### Problem details
If a line in the data holds "oldest", copy that line out in full.

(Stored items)

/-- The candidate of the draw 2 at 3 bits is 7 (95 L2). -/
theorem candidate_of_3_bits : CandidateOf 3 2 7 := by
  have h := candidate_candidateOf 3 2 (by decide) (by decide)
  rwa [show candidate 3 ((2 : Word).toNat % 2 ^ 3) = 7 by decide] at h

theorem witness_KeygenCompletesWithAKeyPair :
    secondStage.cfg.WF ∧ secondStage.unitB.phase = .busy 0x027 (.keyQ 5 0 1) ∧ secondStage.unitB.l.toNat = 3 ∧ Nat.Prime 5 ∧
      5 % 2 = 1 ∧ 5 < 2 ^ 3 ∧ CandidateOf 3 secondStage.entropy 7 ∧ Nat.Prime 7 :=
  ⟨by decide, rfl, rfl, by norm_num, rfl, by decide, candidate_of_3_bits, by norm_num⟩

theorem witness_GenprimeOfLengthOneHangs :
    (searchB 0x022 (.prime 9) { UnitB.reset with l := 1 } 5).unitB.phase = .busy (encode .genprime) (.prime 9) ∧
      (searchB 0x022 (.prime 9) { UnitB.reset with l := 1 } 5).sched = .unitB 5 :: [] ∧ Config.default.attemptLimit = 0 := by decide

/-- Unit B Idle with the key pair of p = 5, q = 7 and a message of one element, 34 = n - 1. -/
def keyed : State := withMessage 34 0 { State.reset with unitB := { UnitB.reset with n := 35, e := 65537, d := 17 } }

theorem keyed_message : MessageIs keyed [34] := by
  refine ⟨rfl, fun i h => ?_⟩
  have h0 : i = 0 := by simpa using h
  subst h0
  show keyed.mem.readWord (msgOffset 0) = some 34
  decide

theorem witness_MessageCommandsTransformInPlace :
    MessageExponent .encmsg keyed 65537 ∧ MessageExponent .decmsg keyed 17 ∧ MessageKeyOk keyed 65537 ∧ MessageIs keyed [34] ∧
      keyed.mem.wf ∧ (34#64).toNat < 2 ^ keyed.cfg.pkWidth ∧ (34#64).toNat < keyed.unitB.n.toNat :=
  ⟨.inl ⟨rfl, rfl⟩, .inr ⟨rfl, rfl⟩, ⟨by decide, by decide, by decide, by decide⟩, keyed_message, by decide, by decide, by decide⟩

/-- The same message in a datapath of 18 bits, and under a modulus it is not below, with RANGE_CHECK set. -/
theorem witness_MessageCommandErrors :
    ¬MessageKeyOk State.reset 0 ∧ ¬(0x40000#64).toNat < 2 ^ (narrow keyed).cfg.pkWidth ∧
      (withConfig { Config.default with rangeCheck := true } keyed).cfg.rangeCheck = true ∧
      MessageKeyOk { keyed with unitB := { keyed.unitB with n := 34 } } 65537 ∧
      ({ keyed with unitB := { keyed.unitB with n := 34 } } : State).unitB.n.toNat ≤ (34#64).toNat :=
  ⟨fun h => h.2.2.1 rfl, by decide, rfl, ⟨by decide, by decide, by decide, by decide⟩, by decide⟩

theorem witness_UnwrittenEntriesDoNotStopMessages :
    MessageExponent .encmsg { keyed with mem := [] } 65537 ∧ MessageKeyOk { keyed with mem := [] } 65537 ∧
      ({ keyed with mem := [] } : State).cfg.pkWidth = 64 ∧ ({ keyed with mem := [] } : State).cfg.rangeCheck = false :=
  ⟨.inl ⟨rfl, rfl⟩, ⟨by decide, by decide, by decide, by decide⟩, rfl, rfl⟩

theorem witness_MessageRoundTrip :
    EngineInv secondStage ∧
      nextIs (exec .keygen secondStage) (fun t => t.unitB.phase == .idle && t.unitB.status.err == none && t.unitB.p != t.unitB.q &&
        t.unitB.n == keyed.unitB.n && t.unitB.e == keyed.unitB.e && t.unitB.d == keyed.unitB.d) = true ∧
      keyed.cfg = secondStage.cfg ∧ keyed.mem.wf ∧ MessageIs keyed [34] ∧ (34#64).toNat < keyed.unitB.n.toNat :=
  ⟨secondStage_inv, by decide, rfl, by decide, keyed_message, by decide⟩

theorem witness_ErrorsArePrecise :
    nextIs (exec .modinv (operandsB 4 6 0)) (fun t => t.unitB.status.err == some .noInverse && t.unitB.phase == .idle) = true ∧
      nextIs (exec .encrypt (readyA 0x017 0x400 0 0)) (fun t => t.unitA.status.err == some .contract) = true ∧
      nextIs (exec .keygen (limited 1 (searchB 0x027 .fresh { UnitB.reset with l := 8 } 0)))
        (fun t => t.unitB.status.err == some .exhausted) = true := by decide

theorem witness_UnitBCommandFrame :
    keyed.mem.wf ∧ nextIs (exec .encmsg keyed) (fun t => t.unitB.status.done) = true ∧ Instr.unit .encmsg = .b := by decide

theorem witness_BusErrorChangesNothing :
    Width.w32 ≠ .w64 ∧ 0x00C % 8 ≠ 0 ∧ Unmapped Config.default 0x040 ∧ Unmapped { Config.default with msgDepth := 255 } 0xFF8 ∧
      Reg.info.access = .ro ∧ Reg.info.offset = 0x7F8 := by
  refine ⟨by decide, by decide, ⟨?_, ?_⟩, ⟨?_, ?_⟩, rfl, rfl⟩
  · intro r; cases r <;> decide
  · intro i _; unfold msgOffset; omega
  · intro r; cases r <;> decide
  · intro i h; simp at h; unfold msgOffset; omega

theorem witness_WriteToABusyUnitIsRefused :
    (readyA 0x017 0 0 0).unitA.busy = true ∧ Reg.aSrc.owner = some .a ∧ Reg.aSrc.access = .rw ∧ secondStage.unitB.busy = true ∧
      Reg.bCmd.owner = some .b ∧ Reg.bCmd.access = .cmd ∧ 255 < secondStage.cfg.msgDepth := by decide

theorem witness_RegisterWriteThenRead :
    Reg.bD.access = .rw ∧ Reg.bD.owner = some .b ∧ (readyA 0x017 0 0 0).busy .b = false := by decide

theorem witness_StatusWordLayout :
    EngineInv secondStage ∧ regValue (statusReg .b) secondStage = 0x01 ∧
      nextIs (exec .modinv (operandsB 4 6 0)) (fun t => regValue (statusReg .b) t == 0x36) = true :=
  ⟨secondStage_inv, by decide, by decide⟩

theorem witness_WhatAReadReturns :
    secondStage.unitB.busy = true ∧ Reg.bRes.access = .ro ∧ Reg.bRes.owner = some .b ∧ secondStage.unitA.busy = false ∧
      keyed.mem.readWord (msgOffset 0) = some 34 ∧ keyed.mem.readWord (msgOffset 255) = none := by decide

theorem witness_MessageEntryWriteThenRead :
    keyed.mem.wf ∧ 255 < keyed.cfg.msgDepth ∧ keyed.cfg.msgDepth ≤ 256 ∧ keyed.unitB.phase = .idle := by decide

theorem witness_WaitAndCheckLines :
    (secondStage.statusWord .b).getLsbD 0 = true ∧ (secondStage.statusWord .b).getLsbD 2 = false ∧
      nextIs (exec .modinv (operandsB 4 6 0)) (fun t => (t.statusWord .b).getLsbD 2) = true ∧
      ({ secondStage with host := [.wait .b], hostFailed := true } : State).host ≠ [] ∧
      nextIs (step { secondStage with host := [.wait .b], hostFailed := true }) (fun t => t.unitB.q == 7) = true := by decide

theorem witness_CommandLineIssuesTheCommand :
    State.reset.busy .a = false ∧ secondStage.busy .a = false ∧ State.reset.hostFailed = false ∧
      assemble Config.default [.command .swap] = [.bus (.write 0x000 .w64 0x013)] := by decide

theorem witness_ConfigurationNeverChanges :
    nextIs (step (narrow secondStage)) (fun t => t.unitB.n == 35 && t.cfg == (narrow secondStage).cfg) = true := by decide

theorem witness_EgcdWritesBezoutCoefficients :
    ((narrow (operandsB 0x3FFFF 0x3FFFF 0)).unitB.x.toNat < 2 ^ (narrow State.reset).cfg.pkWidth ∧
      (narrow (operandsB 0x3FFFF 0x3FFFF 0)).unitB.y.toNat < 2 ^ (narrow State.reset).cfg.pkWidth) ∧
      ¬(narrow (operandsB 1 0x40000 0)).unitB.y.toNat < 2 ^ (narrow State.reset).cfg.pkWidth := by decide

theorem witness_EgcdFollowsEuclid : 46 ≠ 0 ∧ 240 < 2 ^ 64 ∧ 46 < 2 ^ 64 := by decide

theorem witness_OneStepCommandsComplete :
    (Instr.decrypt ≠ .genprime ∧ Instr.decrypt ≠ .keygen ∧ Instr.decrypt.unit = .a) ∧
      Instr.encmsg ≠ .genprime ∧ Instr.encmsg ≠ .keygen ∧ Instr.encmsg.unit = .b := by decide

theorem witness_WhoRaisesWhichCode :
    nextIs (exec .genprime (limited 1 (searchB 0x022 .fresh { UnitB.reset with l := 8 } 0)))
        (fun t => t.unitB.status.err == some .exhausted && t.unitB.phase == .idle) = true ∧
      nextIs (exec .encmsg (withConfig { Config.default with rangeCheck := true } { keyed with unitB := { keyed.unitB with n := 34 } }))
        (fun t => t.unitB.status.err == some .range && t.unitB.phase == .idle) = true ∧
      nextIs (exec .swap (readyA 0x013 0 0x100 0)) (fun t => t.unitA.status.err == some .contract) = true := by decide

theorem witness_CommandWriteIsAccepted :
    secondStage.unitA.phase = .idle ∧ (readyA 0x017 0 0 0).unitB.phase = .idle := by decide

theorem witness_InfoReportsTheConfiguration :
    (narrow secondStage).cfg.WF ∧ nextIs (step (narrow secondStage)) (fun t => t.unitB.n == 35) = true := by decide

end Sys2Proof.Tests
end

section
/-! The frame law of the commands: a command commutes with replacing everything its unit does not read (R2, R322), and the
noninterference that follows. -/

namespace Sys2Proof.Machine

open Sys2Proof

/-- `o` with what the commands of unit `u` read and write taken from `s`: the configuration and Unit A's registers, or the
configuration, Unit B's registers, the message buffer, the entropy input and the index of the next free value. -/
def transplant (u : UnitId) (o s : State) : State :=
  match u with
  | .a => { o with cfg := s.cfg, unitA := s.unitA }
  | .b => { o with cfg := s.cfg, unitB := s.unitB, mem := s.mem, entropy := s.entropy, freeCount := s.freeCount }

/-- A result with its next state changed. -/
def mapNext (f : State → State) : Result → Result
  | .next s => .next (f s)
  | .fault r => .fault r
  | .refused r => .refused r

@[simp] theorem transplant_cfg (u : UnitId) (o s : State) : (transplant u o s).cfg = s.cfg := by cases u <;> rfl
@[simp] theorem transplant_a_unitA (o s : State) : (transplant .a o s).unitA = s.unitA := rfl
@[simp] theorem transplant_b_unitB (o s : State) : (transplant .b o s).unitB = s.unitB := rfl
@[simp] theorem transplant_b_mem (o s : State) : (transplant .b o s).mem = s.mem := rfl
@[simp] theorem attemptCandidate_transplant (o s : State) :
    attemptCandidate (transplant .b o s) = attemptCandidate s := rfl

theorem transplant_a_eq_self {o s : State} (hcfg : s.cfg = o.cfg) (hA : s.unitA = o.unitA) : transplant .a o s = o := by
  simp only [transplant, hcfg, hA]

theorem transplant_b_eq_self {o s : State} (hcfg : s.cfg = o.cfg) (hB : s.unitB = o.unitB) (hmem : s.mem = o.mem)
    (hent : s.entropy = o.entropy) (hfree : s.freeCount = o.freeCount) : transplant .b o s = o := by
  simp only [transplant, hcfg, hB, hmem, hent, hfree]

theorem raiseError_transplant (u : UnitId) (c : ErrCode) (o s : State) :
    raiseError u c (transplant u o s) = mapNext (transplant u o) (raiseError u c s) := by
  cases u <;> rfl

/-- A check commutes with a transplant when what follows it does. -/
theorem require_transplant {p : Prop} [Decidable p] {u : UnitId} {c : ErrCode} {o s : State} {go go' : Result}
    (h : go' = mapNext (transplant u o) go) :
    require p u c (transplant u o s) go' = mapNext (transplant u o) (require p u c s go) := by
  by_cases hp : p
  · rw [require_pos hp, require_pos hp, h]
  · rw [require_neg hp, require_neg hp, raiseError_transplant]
--
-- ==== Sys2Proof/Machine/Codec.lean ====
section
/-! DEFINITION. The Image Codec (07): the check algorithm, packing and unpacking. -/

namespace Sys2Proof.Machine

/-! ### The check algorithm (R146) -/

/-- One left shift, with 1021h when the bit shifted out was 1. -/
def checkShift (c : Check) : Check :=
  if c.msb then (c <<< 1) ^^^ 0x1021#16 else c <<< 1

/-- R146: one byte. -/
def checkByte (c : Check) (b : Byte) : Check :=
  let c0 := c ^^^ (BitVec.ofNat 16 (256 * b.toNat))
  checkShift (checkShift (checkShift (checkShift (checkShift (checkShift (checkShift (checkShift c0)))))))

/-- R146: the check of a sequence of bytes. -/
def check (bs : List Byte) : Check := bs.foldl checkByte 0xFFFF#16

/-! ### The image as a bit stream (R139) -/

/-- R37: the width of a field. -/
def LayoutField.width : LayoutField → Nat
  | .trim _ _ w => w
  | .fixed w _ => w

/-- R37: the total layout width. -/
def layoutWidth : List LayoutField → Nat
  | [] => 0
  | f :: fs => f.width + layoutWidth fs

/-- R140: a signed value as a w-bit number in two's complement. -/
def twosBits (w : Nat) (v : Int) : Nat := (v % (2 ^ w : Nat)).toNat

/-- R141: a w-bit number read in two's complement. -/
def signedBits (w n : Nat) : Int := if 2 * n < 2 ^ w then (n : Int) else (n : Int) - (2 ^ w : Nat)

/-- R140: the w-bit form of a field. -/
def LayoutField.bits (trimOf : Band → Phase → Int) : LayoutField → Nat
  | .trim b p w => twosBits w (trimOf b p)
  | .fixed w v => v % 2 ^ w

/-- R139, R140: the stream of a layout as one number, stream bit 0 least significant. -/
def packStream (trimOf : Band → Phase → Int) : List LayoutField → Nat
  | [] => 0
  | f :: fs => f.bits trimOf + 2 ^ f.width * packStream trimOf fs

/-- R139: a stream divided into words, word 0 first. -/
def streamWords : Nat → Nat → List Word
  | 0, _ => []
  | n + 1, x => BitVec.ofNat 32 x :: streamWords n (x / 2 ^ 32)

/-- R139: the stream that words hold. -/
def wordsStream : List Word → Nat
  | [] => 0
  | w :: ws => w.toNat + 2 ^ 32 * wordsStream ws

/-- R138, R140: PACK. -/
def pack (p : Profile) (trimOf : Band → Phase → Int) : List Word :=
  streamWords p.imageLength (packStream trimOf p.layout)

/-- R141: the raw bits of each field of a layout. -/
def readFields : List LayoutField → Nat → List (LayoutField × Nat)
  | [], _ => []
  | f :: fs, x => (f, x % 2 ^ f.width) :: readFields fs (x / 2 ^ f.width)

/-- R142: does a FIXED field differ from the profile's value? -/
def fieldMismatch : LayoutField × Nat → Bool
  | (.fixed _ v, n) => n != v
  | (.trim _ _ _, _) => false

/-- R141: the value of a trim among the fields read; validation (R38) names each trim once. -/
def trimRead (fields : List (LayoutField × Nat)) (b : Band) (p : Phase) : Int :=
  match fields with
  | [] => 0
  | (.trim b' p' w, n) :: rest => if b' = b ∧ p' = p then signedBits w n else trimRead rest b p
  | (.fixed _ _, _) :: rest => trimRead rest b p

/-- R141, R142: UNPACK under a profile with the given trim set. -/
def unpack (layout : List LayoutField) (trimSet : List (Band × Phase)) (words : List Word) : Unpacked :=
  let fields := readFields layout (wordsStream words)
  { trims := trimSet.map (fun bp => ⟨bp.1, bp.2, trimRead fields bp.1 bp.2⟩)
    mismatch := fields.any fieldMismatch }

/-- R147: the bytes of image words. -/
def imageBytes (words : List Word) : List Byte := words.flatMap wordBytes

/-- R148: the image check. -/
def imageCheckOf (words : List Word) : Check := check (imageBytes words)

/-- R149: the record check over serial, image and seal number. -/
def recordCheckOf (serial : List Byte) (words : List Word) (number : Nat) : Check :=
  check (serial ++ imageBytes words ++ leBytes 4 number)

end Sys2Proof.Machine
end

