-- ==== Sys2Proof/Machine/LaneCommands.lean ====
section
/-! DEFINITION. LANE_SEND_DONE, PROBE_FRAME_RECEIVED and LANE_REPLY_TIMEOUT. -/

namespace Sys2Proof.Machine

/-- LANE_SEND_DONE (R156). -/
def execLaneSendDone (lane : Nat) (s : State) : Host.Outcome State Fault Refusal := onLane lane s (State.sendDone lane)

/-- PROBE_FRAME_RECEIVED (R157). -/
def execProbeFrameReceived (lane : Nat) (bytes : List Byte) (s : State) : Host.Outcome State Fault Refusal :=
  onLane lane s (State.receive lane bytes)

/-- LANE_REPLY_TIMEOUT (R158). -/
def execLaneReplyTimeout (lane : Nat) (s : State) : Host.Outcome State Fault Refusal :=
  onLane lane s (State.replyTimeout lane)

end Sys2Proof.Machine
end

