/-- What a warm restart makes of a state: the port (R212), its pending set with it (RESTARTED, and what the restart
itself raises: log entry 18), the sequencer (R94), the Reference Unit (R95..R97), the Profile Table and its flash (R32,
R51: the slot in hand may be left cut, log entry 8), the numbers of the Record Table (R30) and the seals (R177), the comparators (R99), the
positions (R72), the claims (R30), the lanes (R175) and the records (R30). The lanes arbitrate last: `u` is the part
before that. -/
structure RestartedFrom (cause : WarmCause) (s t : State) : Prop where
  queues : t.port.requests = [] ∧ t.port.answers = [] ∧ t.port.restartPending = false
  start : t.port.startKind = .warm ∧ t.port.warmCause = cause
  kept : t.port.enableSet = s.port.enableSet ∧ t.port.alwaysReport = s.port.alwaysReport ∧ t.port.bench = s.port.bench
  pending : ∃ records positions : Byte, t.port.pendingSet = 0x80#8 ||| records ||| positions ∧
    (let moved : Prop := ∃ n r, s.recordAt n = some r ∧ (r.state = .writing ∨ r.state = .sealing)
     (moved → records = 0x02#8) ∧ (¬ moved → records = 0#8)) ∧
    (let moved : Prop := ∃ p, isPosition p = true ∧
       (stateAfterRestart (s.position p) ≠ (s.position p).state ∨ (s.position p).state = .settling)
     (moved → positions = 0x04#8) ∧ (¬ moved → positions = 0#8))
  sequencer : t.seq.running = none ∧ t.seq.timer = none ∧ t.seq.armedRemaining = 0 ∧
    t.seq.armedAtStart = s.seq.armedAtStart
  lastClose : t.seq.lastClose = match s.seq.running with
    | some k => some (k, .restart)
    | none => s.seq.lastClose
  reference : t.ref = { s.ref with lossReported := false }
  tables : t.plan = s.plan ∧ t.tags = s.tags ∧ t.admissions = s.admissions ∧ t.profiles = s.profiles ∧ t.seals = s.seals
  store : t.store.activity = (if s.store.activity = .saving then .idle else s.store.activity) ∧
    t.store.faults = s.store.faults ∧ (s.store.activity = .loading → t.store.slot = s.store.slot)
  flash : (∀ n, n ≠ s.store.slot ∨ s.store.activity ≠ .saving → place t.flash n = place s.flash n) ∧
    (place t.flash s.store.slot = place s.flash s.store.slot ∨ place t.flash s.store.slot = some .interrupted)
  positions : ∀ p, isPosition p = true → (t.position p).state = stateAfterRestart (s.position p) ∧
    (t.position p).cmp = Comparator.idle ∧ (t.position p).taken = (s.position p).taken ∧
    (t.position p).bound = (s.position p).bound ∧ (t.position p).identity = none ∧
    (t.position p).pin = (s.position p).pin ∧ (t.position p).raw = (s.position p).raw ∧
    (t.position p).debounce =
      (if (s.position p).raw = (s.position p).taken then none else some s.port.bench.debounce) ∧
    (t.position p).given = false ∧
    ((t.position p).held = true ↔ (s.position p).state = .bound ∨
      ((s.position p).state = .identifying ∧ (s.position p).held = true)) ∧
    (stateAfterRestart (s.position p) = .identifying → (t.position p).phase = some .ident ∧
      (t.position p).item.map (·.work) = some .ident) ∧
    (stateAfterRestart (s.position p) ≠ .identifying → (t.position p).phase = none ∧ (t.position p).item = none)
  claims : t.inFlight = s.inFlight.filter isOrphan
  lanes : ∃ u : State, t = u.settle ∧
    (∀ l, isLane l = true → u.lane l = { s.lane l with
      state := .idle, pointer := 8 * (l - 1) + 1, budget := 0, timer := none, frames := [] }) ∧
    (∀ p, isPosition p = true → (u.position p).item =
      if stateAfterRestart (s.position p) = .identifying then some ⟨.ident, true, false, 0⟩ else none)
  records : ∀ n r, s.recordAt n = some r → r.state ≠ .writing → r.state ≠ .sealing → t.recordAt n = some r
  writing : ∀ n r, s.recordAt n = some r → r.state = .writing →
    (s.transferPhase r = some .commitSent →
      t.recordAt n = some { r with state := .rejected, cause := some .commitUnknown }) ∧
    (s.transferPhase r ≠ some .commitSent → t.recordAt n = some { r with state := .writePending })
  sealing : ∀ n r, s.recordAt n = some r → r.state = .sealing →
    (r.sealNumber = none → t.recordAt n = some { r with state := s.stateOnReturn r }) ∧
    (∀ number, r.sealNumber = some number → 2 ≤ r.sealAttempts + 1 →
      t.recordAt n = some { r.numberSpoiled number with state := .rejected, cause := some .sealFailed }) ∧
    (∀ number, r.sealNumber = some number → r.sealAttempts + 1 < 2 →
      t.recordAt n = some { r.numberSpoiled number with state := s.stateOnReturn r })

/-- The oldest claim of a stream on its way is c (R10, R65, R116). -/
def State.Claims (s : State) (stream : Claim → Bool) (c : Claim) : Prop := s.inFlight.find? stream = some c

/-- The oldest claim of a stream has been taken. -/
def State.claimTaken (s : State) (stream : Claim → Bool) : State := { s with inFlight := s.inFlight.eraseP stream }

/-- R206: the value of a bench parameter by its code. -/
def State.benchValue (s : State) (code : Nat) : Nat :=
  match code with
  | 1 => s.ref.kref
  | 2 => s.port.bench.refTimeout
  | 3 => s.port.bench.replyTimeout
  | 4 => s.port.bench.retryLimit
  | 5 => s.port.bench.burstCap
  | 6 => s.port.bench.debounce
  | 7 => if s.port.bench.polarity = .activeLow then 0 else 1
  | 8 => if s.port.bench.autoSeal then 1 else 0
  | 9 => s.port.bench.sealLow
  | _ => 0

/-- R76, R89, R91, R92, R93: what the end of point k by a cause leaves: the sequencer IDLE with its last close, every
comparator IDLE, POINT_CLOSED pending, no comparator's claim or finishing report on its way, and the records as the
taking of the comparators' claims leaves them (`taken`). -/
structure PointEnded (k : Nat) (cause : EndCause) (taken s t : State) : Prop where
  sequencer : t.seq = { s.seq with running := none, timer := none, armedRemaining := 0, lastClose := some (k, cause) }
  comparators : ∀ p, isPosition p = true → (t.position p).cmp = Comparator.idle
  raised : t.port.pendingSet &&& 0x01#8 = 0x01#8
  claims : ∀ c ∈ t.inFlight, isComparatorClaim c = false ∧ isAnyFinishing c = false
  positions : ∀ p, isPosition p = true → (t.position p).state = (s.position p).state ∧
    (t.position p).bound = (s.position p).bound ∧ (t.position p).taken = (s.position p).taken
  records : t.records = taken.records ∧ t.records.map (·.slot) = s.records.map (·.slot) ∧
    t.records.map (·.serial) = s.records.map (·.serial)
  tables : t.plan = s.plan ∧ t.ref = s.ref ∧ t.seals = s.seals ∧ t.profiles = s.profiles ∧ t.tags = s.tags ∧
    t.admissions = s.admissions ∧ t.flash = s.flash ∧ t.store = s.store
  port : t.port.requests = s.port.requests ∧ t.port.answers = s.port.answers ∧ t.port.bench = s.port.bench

### Finished task
/-- The oldest claim of a stream on its way is c (R10, R65, R116). -/
/-- The oldest claim of a stream has been taken. -/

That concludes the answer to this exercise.